Due Diligence and Ongoing Monitoring

When it comes to financial market  intermediaries, the following types usually come to mind - Banks, Mutual funds, Financial Advisors and Insurance Companies. Often, when the FMI is a large institution, say a national bank, it is doubtful that they will participate in due diligence and ignore requests to complete questionnaires or provide documents when requested. The lack of response is not unusual for large companies due to the number of due diligence requests made; they cannot possibly service them all.

There are two strategies you can use to try and obtain the necessary information.

First, your business line owner will likely have a relationship with a representative of the company. If that is the case, instruct the business owner to work with their rep and get the documents or at least arrange a meeting with the vendor so that you can review the necessary documents if they are unwilling to provide a copy. If you can arrange this, it is suggested to limit the review to the absolute most critical documents. Meeting your risk requirement is part of the service so they should work with you on ways to provide the necessary information you need.

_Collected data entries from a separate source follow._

/-! ### modCore -/

@[simp] theorem modCore_sched (s : State) (k : Nat) (f : Core → Core) : (modCore s k f).sched = s.sched := rfl
@[simp] theorem modCore_issuer (s : State) (k : Nat) (f : Core → Core) : (modCore s k f).issuer = s.issuer := rfl
@[simp] theorem modCore_freeCtr (s : State) (k : Nat) (f : Core → Core) : (modCore s k f).freeCtr = s.freeCtr := rfl
@[simp] theorem modCore_nextId (s : State) (k : Nat) (f : Core → Core) : (modCore s k f).nextId = s.nextId := rfl
@[simp] theorem modCore_clock (s : State) (k : Nat) (f : Core → Core) : (modCore s k f).clock = s.clock := rfl
@[simp] theorem modCore_mem (s : State) (k : Nat) (f : Core → Core) : (modCore s k f).mem = s.mem := rfl
@[simp] theorem modCore_poison (s : State) (k : Nat) (f : Core → Core) : (modCore s k f).poison = s.poison := rfl
@[simp] theorem modCore_hostLines (s : State) (k : Nat) (f : Core → Core) : (modCore s k f).hostLines = s.hostLines := rfl
@[simp] theorem modCore_loads (s : State) (k : Nat) (f : Core → Core) : (modCore s k f).loads = s.loads := rfl
@[simp] theorem modCore_stores (s : State) (k : Nat) (f : Core → Core) : (modCore s k f).stores = s.stores := rfl
@[simp] theorem modCore_atoms (s : State) (k : Nat) (f : Core → Core) : (modCore s k f).atoms = s.atoms := rfl
@[simp] theorem modCore_dedup (s : State) (k : Nat) (f : Core → Core) : (modCore s k f).dedup = s.dedup := rfl
@[simp] theorem modCore_tlb (s : State) (k : Nat) (f : Core → Core) : (modCore s k f).tlb = s.tlb := rfl
@[simp] theorem modCore_walks (s : State) (k : Nat) (f : Core → Core) : (modCore s k f).walks = s.walks := rfl
@[simp] theorem modCore_contexts (s : State) (k : Nat) (f : Core → Core) : (modCore s k f).contexts = s.contexts := rfl
@[simp] theorem modCore_regions (s : State) (k : Nat) (f : Core → Core) : (modCore s k f).regions = s.regions := rfl
@[simp] theorem modCore_wgs (s : State) (k : Nat) (f : Core → Core) : (modCore s k f).wgs = s.wgs := rfl
@[simp] theorem modCore_warps (s : State) (k : Nat) (f : Core → Core) : (modCore s k f).warps = s.warps := rfl
@[simp] theorem modCore_lgs (s : State) (k : Nat) (f : Core → Core) : (modCore s k f).lgs = s.lgs := rfl
@[simp] theorem modCore_pairs (s : State) (k : Nat) (f : Core → Core) : (modCore s k f).pairs = s.pairs := rfl
@[simp] theorem modCore_copies (s : State) (k : Nat) (f : Core → Core) : (modCore s k f).copies = s.copies := rfl
@[simp] theorem modCore_anvs (s : State) (k : Nat) (f : Core → Core) : (modCore s k f).anvs = s.anvs := rfl
@[simp] theorem modCore_lamps (s : State) (k : Nat) (f : Core → Core) : (modCore s k f).lamps = s.lamps := rfl
@[simp] theorem modCore_vaultOwner (s : State) (k : Nat) (f : Core → Core) : (modCore s k f).vaultOwner = s.vaultOwner := rfl
@[simp] theorem modCore_notify (s : State) (k : Nat) (f : Core → Core) : (modCore s k f).notify = s.notify := rfl
@[simp] theorem modCore_recSeq (s : State) (k : Nat) (f : Core → Core) : (modCore s k f).recSeq = s.recSeq := rfl
@[simp] theorem modCore_placed (s : State) (k : Nat) (f : Core → Core) : (modCore s k f).placed = s.placed := rfl
@[simp] theorem modCore_faultStores (s : State) (k : Nat) (f : Core → Core) : (modCore s k f).faultStores = s.faultStores := rfl
@[simp] theorem modCore_host (s : State) (k : Nat) (f : Core → Core) : (modCore s k f).host = s.host := rfl
@[simp] theorem modCore_bells (s : State) (k : Nat) (f : Core → Core) : (modCore s k f).bells = s.bells := rfl
@[simp] theorem modCore_rings (s : State) (k : Nat) (f : Core → Core) : (modCore s k f).rings = s.rings := rfl
@[simp] theorem modCore_tdis (s : State) (k : Nat) (f : Core → Core) : (modCore s k f).tdis = s.tdis := rfl
@[simp] theorem modCore_spdm (s : State) (k : Nat) (f : Core → Core) : (modCore s k f).spdm = s.spdm := rfl
@[simp] theorem modCore_spdmBeat (s : State) (k : Nat) (f : Core → Core) : (modCore s k f).spdmBeat = s.spdmBeat := rfl
@[simp] theorem modCore_links (s : State) (k : Nat) (f : Core → Core) : (modCore s k f).links = s.links := rfl
@[simp] theorem modCore_windows (s : State) (k : Nat) (f : Core → Core) : (modCore s k f).windows = s.windows := rfl
@[simp] theorem modCore_dom (s : State) (k : Nat) (f : Core → Core) : (modCore s k f).dom = s.dom := rfl
@[simp] theorem modCore_bellows (s : State) (k : Nat) (f : Core → Core) : (modCore s k f).bellows = s.bellows := rfl
@[simp] theorem modCore_obs (s : State) (k : Nat) (f : Core → Core) : (modCore s k f).obs = s.obs := rfl
@[simp] theorem modCore_ckpt (s : State) (k : Nat) (f : Core → Core) : (modCore s k f).ckpt = s.ckpt := rfl
@[simp] theorem modCore_fw (s : State) (k : Nat) (f : Core → Core) : (modCore s k f).fw = s.fw := rfl
@[simp] theorem modCore_msix (s : State) (k : Nat) (f : Core → Core) : (modCore s k f).msix = s.msix := rfl
@[simp] theorem modCore_completion (s : State) (k : Nat) (f : Core → Core) : (modCore s k f).completion = s.completion := rfl
@[simp] theorem modCore_gated (s : State) (k : Nat) (f : Core → Core) : (modCore s k f).gated = s.gated := rfl
@[simp] theorem modCore_marks (s : State) (k : Nat) (f : Core → Core) : (modCore s k f).marks = s.marks := rfl
@[simp] theorem modCore_msc (s : State) (k : Nat) (f : Core → Core) : (modCore s k f).msc = s.msc := rfl
@[simp] theorem modCore_lampq (s : State) (k : Nat) (f : Core → Core) : (modCore s k f).lampq = s.lampq := rfl
@[simp] theorem modCore_hostLow (s : State) (k : Nat) (f : Core → Core) : (modCore s k f).hostLow = s.hostLow := rfl
@[simp] theorem modCore_regrant (s : State) (k : Nat) (f : Core → Core) : (modCore s k f).regrant = s.regrant := rfl
@[simp] theorem modCore_peerq (s : State) (k : Nat) (f : Core → Core) : (modCore s k f).peerq = s.peerq := rfl
@[simp] theorem modCore_saw (s : State) (k : Nat) (f : Core → Core) : (modCore s k f).saw = s.saw := rfl
@[simp] theorem modCore_atsPages (s : State) (k : Nat) (f : Core → Core) : (modCore s k f).atsPages = s.atsPages := rfl
@[simp] theorem modCore_xpend (s : State) (k : Nat) (f : Core → Core) : (modCore s k f).xpend = s.xpend := rfl
@[simp] theorem modCore_outs (s : State) (k : Nat) (f : Core → Core) : (modCore s k f).outs = s.outs := rfl
@[simp] theorem modCore_epoch (s : State) (k : Nat) (f : Core → Core) : (modCore s k f).epoch = s.epoch := rfl
@[simp] theorem modCore_atsInvs (s : State) (k : Nat) (f : Core → Core) : (modCore s k f).atsInvs = s.atsInvs := rfl
@[simp] theorem modCore_posted (s : State) (k : Nat) (f : Core → Core) : (modCore s k f).posted = s.posted := rfl
@[simp] theorem modCore_hartRes (s : State) (k : Nat) (f : Core → Core) : (modCore s k f).hartRes = s.hartRes := rfl
@[simp] theorem modCore_windowsSeen (s : State) (k : Nat) (f : Core → Core) : (modCore s k f).windowsSeen = s.windowsSeen := rfl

If that fails, you can try searching the internet for policies and other information required for due diligence. Search terms should include the name of the organization and the document you are seeking.  For example, 'Big Bank' Privacy policy or 'Big Bank' SOC 2 type II report.  Often, you will be able to get at least some of the information or instructions on requesting or accessing it.  Keep in mind that public companies must disclose their financials.

I hope this information is helpful, but would love to hear suggestions from other members.